**To do**
The required output is every record, reproduced exactly.

──────────────────────────────

@[simp] theorem State.raise_lane (c : NoticeClass) (s : State) (i : Lane) : (s.raise c).lane i = s.lane i := by
  simp [State.lane]

@[simp] theorem State.settle_point (s : State) (i : Point) : s.settle.point i = s.point i := by
  simp [State.point]

@[simp] theorem State.raise_point (c : NoticeClass) (s : State) (i : Point) : (s.raise c).point i = s.point i := by
  simp [State.point]

@[simp] theorem State.settle_barrier (s : State) (i : Lane) : s.settle.barrier i = s.barrier i := by
  simp [State.barrier]

@[simp] theorem State.raise_barrier (c : NoticeClass) (s : State) (i : Lane) : (s.raise c).barrier i = s.barrier i := by
  simp [State.barrier]

@[simp] theorem State.settle_departures (s : State) (i : Lane) : s.settle.departures i = s.departures i := by
  simp [State.departures]

@[simp] theorem State.raise_departures (c : NoticeClass) (s : State) (i : Lane) : (s.raise c).departures i = s.departures i := by
  simp [State.departures]

@[simp] theorem State.settle_block (s : State) (i : BlockNo) : s.settle.block i = s.block i := by
  simp [State.block]

@[simp] theorem State.raise_block (c : NoticeClass) (s : State) (i : BlockNo) : (s.raise c).block i = s.block i := by
  simp [State.block]

@[simp] theorem State.settle_rowState (s : State) (i : RowNo) : s.settle.rowState i = s.rowState i := by
  simp [State.rowState]

@[simp] theorem State.raise_rowState (c : NoticeClass) (s : State) (i : RowNo) : (s.raise c).rowState i = s.rowState i := by
  simp [State.rowState]

/-! ### Taking and answering a request (R165, R166) -/

/-- A request that can be taken is the head of the queue. -/
theorem State.takes_next {s : State} {tag : Nat} {m : MgmtRequest} {rest : List Request} (h : s.takes tag m rest) :
    s.nextRequest? = some (tag, m, { s with mgmt := { s.mgmt with queue := rest } }) := by
  obtain ⟨hu, body, hq, hb⟩ := h
  simp [State.nextRequest?, State.nextBody?, hu, hq, hb]

/-- What is taken was the head of the queue of an IDLE management unit. -/
theorem State.next_takes {s t : State} {tag : Nat} {m : MgmtRequest} (h : s.nextRequest? = some (tag, m, t)) :
    ∃ rest, s.takes tag m rest ∧ t = { s with mgmt := { s.mgmt with queue := rest } } := by
  unfold State.nextRequest? State.nextBody? at h
  split at h
  · rename_i q u hq
    split at hq
    · rename_i q' rest hu hqueue
      simp only [Option.some.injEq, Prod.mk.injEq] at hq
      obtain ⟨rfl, rfl⟩ := hq
      cases hb : request? q'.body with
      | none => rw [hb] at h; cases h
      | some m' =>
        rw [hb] at h
        simp only [Option.map_some, Option.some.injEq, Prod.mk.injEq] at h
        obtain ⟨rfl, rfl, rfl⟩ := h
        exact ⟨rest, ⟨hu, q'.body, hqueue, hb⟩, rfl⟩
    · cases hq
  · cases h

/-- An answer that changed only what its state says is that state with the response handed to the port. -/
theorem answer_eq (tag kind : Nat) (rest : List Request) (t : State) (st : Status) (res : Results)
    (h : t.mgmt.queue = rest) :
    answer tag kind (t, st, res) = t.answeredWith rest ⟨tag, kind, st, res⟩ := by
  subst h
  rfl

/-- Responding leaves the blocks alone. -/
@[simp] theorem State.respond_asm (tag kind : Nat) (st : Status) (res : Results) (s : State) :
    (s.respond tag kind st res).asm = s.asm := rfl

@[simp] theorem State.respond_pending (tag kind : Nat) (st : Status) (res : Results) (s : State) :
    (s.respond tag kind st res).pending = s.pending := rfl

/-- The outcome of a step is its settled state. -/
theorem done_eq (s : State) : done s = .next s.settle := rfl

/-! ### Visits by number -/

/-- A visit found by its number carries it and is in use. -/
theorem State.findVisit_some {s : State} {n : Nat} {r : RecNo} (h : s.findVisit n = some r) :
    (s.visit r).number = n ∧ (s.visit r).state ≠ .free := by
  have := List.find?_some h
  simp at this
  exact ⟨this.2, this.1⟩

/-- No visit is found exactly when no record in use carries the number. -/
theorem State.findVisit_none {s : State} {n : Nat} :
    s.findVisit n = none ↔ ∀ r : RecNo, (s.visit r).number = n → (s.visit r).state = .free := by
  simp only [State.findVisit, List.find?_eq_none, List.mem_finRange, true_implies]
  constructor
  · intro h r hn
    by_contra hf
    exact h r (by simp [hn, hf])
  · intro h r
    by_cases hn : (s.visit r).number = n
    · simp [h r hn]
    · simp [hn]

──────────────────────────────

**Exercise solution**
@[simp] theorem State.raise_lane (c : NoticeClass) (s : State) (i : Lane) : (s.raise c).lane i = s.lane i := by
  simp [State.lane]

@[simp] theorem State.settle_point (s : State) (i : Point) : s.settle.point i = s.point i := by
  simp [State.point]

@[simp] theorem State.raise_point (c : NoticeClass) (s : State) (i : Point) : (s.raise c).point i = s.point i := by
  simp [State.point]

@[simp] theorem State.settle_barrier (s : State) (i : Lane) : s.settle.barrier i = s.barrier i := by
  simp [State.barrier]

@[simp] theorem State.raise_barrier (c : NoticeClass) (s : State) (i : Lane) : (s.raise c).barrier i = s.barrier i := by
  simp [State.barrier]

@[simp] theorem State.settle_departures (s : State) (i : Lane) : s.settle.departures i = s.departures i := by
  simp [State.departures]

@[simp] theorem State.raise_departures (c : NoticeClass) (s : State) (i : Lane) : (s.raise c).departures i = s.departures i := by
  simp [State.departures]

@[simp] theorem State.settle_block (s : State) (i : BlockNo) : s.settle.block i = s.block i := by
  simp [State.block]

@[simp] theorem State.raise_block (c : NoticeClass) (s : State) (i : BlockNo) : (s.raise c).block i = s.block i := by
  simp [State.block]

@[simp] theorem State.settle_rowState (s : State) (i : RowNo) : s.settle.rowState i = s.rowState i := by
  simp [State.rowState]

@[simp] theorem State.raise_rowState (c : NoticeClass) (s : State) (i : RowNo) : (s.raise c).rowState i = s.rowState i := by
  simp [State.rowState]

/-! ### Taking and answering a request (R165, R166) -/

/-- A request that can be taken is the head of the queue. -/
theorem State.takes_next {s : State} {tag : Nat} {m : MgmtRequest} {rest : List Request} (h : s.takes tag m rest) :
    s.nextRequest? = some (tag, m, { s with mgmt := { s.mgmt with queue := rest } }) := by
  obtain ⟨hu, body, hq, hb⟩ := h
  simp [State.nextRequest?, State.nextBody?, hu, hq, hb]

/-- What is taken was the head of the queue of an IDLE management unit. -/
theorem State.next_takes {s t : State} {tag : Nat} {m : MgmtRequest} (h : s.nextRequest? = some (tag, m, t)) :
    ∃ rest, s.takes tag m rest ∧ t = { s with mgmt := { s.mgmt with queue := rest } } := by
  unfold State.nextRequest? State.nextBody? at h
  split at h
  · rename_i q u hq
    split at hq
    · rename_i q' rest hu hqueue
      simp only [Option.some.injEq, Prod.mk.injEq] at hq
      obtain ⟨rfl, rfl⟩ := hq
      cases hb : request? q'.body with
      | none => rw [hb] at h; cases h
      | some m' =>
        rw [hb] at h
        simp only [Option.map_some, Option.some.injEq, Prod.mk.injEq] at h
        obtain ⟨rfl, rfl, rfl⟩ := h
        exact ⟨rest, ⟨hu, q'.body, hqueue, hb⟩, rfl⟩
    · cases hq
  · cases h

/-- An answer that changed only what its state says is that state with the response handed to the port. -/
theorem answer_eq (tag kind : Nat) (rest : List Request) (t : State) (st : Status) (res : Results)
    (h : t.mgmt.queue = rest) :
    answer tag kind (t, st, res) = t.answeredWith rest ⟨tag, kind, st, res⟩ := by
  subst h
  rfl

/-- Responding leaves the blocks alone. -/
@[simp] theorem State.respond_asm (tag kind : Nat) (st : Status) (res : Results) (s : State) :
    (s.respond tag kind st res).asm = s.asm := rfl

@[simp] theorem State.respond_pending (tag kind : Nat) (st : Status) (res : Results) (s : State) :
    (s.respond tag kind st res).pending = s.pending := rfl

/-- The outcome of a step is its settled state. -/
theorem done_eq (s : State) : done s = .next s.settle := rfl

/-! ### Visits by number -/

/-- A visit found by its number carries it and is in use. -/
theorem State.findVisit_some {s : State} {n : Nat} {r : RecNo} (h : s.findVisit n = some r) :
    (s.visit r).number = n ∧ (s.visit r).state ≠ .free := by
  have := List.find?_some h
  simp at this
  exact ⟨this.2, this.1⟩

/-- No visit is found exactly when no record in use carries the number. -/
theorem State.findVisit_none {s : State} {n : Nat} :
    s.findVisit n = none ↔ ∀ r : RecNo, (s.visit r).number = n → (s.visit r).state = .free := by
  simp only [State.findVisit, List.find?_eq_none, List.mem_finRange, true_implies]
  constructor
  · intro h r hn
    by_contra hf
    exact h r (by simp [hn, hf])
  · intro h r
    by_cases hn : (s.visit r).number = n
    · simp [h r hn]
    · simp [hn]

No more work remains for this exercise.